BEGIN

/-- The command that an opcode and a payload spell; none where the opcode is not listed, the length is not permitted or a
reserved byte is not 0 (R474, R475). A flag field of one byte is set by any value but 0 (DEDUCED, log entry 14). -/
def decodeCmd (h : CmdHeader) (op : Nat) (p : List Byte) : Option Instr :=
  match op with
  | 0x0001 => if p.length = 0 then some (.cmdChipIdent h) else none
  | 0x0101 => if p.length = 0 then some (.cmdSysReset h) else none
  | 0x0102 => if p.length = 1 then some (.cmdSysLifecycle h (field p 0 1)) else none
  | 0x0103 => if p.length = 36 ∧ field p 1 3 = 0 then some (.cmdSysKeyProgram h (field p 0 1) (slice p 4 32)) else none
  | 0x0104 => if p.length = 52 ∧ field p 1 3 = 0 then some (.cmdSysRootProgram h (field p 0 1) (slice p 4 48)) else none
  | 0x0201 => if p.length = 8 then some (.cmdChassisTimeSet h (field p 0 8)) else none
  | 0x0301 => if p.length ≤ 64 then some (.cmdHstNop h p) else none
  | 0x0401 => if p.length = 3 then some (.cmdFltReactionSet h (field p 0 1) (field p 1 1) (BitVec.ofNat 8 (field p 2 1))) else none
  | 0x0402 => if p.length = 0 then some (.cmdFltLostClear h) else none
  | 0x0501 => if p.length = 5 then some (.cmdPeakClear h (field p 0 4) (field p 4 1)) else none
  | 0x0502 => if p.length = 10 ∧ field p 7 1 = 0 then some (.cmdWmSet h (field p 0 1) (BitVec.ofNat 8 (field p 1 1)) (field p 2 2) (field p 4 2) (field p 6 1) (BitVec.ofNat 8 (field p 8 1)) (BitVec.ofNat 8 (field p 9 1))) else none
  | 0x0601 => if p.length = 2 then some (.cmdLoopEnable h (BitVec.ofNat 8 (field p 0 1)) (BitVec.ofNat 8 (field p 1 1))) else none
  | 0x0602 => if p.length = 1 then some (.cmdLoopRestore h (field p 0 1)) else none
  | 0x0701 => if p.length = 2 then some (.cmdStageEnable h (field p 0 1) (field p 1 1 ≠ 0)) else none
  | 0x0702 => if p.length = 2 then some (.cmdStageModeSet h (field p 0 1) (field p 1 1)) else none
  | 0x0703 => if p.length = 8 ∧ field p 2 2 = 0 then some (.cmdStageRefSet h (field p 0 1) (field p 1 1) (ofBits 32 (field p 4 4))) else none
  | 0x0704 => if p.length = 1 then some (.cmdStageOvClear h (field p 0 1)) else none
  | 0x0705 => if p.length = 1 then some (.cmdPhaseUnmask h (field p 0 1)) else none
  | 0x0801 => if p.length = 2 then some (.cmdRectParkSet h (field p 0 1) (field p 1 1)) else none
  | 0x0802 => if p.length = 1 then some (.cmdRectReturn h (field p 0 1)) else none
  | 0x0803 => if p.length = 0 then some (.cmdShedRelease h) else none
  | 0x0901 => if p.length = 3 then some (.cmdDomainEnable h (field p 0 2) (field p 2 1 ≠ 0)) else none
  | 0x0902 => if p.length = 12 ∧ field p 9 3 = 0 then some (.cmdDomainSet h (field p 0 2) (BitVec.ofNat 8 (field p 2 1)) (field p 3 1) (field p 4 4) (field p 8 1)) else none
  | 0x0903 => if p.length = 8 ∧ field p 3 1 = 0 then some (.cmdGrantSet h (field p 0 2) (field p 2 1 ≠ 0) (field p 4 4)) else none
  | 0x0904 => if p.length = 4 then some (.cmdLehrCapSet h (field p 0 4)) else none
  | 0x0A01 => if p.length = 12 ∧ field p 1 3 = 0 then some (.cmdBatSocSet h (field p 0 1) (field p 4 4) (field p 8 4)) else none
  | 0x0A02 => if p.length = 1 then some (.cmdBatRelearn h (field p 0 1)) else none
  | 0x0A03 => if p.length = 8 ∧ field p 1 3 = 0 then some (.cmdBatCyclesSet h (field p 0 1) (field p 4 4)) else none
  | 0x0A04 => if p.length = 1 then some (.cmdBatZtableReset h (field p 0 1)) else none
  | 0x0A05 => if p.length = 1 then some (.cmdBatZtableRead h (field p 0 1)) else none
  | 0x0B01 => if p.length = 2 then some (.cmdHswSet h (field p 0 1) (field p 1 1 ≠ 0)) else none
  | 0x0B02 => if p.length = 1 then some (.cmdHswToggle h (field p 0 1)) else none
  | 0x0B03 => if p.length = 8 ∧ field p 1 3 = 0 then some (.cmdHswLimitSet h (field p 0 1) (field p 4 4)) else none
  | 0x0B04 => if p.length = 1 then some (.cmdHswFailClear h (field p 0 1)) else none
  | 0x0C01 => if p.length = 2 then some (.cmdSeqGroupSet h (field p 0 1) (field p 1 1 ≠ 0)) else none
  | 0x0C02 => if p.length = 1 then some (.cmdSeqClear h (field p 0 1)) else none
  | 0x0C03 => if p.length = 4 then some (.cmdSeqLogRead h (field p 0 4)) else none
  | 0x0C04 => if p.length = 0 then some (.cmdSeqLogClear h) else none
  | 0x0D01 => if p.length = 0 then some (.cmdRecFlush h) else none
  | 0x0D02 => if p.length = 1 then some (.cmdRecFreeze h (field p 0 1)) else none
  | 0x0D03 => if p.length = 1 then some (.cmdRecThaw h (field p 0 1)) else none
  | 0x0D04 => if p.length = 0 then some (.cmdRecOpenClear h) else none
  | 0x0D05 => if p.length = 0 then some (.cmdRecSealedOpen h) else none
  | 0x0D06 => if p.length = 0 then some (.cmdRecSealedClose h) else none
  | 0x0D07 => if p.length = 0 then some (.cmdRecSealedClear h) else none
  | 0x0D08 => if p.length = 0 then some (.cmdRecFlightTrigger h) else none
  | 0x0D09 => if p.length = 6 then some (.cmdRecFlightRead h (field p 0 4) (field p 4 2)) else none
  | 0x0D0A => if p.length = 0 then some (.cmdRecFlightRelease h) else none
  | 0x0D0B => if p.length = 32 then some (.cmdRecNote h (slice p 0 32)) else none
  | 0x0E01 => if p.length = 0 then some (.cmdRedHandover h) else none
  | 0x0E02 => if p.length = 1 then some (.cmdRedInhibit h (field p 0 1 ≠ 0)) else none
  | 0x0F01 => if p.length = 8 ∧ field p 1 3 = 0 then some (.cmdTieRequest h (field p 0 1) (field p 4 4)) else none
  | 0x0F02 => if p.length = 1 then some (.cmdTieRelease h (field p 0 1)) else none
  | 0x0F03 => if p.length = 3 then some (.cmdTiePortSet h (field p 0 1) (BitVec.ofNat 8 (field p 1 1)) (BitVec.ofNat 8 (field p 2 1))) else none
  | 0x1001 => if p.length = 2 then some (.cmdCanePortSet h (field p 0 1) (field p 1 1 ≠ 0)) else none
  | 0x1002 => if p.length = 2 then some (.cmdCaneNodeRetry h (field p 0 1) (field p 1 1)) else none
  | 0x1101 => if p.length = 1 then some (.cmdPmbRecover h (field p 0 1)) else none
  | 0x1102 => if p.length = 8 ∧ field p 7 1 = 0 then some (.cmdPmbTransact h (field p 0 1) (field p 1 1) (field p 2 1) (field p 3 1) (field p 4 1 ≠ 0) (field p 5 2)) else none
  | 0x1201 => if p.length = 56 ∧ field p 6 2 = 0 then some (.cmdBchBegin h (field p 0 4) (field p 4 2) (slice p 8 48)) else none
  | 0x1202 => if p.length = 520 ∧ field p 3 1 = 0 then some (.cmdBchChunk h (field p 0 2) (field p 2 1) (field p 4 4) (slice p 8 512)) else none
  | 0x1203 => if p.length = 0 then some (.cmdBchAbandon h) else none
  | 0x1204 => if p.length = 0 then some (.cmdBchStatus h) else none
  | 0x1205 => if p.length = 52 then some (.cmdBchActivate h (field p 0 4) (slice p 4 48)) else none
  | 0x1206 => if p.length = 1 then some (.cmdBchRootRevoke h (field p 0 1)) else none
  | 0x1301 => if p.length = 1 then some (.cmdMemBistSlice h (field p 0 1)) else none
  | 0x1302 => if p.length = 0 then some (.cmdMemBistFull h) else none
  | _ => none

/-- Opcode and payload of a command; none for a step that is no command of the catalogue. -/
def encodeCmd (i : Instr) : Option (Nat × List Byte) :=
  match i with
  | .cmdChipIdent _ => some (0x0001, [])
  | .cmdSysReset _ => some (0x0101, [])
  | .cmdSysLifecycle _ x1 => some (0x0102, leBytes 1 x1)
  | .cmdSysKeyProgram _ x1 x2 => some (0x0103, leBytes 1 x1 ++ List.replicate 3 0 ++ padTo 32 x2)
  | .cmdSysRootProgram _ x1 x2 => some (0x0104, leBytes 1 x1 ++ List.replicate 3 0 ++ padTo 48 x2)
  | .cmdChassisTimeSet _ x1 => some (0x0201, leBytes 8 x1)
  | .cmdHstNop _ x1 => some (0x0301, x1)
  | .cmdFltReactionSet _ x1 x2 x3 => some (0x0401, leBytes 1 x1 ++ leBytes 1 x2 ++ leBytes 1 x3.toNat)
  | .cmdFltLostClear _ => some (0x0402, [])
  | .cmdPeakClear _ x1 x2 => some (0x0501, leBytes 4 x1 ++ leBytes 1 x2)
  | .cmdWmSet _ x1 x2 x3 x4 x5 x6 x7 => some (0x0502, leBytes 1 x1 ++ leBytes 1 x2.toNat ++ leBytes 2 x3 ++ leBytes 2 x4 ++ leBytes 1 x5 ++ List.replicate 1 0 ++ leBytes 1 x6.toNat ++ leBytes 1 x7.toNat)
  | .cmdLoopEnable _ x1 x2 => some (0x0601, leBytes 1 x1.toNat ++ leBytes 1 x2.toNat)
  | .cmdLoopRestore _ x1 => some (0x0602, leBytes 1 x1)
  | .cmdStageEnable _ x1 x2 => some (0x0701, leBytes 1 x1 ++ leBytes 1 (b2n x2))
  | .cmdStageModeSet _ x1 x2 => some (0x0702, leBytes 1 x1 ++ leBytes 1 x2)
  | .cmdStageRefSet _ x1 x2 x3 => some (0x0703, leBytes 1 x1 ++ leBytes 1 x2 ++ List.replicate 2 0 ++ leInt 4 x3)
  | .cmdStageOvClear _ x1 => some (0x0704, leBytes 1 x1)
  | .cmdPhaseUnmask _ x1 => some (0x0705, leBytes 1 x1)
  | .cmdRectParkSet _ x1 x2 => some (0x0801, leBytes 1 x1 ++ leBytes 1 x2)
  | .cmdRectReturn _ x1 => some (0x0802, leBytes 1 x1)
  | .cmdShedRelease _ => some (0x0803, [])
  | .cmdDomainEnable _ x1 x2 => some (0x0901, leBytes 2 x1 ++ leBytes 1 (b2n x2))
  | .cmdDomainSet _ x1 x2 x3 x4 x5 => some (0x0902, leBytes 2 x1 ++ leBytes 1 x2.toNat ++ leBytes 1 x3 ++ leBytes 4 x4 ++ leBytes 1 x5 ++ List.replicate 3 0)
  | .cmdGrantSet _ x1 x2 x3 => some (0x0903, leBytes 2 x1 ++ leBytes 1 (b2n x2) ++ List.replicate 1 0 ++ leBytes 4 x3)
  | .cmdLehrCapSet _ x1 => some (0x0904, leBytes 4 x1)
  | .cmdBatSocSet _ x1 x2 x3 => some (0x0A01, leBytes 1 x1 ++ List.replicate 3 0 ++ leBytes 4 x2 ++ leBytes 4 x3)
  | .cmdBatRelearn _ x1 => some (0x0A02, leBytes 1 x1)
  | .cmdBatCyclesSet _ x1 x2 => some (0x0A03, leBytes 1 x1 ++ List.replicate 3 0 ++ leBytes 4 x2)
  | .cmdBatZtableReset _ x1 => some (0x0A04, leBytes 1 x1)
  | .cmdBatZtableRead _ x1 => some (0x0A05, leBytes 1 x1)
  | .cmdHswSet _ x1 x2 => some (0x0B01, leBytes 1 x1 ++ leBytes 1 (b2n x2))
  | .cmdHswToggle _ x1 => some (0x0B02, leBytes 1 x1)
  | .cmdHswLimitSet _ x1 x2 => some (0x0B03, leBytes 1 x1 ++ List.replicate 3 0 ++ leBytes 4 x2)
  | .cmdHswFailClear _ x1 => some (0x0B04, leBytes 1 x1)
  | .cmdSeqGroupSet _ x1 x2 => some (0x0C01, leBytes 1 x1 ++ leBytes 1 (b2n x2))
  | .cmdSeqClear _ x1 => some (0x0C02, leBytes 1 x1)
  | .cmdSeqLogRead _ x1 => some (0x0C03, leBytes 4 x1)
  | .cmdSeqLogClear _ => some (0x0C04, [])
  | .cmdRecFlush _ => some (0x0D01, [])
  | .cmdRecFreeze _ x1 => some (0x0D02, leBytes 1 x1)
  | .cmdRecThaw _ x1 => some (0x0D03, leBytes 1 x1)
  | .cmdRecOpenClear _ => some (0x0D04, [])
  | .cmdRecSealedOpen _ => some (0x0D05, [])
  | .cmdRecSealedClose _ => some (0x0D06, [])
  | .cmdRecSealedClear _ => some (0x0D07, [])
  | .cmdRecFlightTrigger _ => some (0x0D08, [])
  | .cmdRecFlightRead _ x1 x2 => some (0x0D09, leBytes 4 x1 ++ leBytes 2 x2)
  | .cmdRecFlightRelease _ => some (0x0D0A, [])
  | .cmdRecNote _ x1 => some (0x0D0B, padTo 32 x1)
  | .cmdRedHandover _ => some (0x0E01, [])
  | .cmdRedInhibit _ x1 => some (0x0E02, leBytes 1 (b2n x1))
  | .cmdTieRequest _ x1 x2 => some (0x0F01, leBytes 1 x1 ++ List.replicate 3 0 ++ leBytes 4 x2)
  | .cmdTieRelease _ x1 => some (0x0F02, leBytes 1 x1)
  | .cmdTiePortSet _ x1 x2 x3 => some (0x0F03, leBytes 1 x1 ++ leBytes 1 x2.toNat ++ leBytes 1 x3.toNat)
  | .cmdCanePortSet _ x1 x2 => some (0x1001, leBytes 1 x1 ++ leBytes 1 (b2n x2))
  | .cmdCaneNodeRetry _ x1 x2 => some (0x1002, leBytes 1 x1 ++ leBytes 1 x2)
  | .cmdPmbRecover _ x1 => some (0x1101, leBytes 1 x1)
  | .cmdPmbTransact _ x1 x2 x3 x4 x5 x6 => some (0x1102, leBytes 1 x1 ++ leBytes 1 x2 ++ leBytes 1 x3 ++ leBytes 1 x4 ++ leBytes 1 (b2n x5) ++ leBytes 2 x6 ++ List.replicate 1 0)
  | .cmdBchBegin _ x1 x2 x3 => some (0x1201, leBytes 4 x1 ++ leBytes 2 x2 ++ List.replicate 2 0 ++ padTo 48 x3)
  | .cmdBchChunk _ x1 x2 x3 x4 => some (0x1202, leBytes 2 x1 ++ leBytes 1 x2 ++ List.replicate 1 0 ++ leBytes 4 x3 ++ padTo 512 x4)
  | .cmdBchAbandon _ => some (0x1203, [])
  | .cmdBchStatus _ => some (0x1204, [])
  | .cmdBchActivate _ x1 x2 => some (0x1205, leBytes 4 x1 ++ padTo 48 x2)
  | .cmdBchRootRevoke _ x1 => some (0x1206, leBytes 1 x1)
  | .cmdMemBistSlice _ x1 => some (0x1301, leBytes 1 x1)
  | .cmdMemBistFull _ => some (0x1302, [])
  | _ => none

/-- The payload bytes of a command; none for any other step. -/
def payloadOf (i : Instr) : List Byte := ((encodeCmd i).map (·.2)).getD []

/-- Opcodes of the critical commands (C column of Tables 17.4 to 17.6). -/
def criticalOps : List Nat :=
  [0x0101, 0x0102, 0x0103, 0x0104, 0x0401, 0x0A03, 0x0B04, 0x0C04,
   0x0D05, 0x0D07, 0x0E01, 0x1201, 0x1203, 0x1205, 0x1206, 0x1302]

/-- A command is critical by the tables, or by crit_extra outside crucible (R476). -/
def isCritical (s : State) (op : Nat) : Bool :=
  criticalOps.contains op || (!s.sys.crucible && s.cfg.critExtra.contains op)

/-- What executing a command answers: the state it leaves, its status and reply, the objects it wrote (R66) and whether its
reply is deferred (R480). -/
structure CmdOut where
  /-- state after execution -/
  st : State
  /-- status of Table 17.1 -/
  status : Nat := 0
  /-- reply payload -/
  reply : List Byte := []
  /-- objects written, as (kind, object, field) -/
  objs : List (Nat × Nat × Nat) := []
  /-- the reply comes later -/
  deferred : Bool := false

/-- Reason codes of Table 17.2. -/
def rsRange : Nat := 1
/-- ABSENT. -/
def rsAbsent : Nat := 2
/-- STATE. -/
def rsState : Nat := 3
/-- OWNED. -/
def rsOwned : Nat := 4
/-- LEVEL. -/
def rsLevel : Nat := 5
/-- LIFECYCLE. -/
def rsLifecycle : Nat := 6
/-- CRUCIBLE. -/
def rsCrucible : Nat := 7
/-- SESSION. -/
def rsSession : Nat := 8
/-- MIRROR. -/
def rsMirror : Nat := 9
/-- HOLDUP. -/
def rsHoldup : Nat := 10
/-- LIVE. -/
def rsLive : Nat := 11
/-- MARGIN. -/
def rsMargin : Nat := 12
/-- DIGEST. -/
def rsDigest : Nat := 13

END

■ TASK INSTRUCTIONS ■
Which lines in the data hold the string "cmdSeqLogClear"? Copy each of them.

■ SOLUTION TO THIS EXERCISE ■
  | 0x0C04 => if p.length = 0 then some (.cmdSeqLogClear h) else none
  | .cmdSeqLogClear _ => some (0x0C04, [])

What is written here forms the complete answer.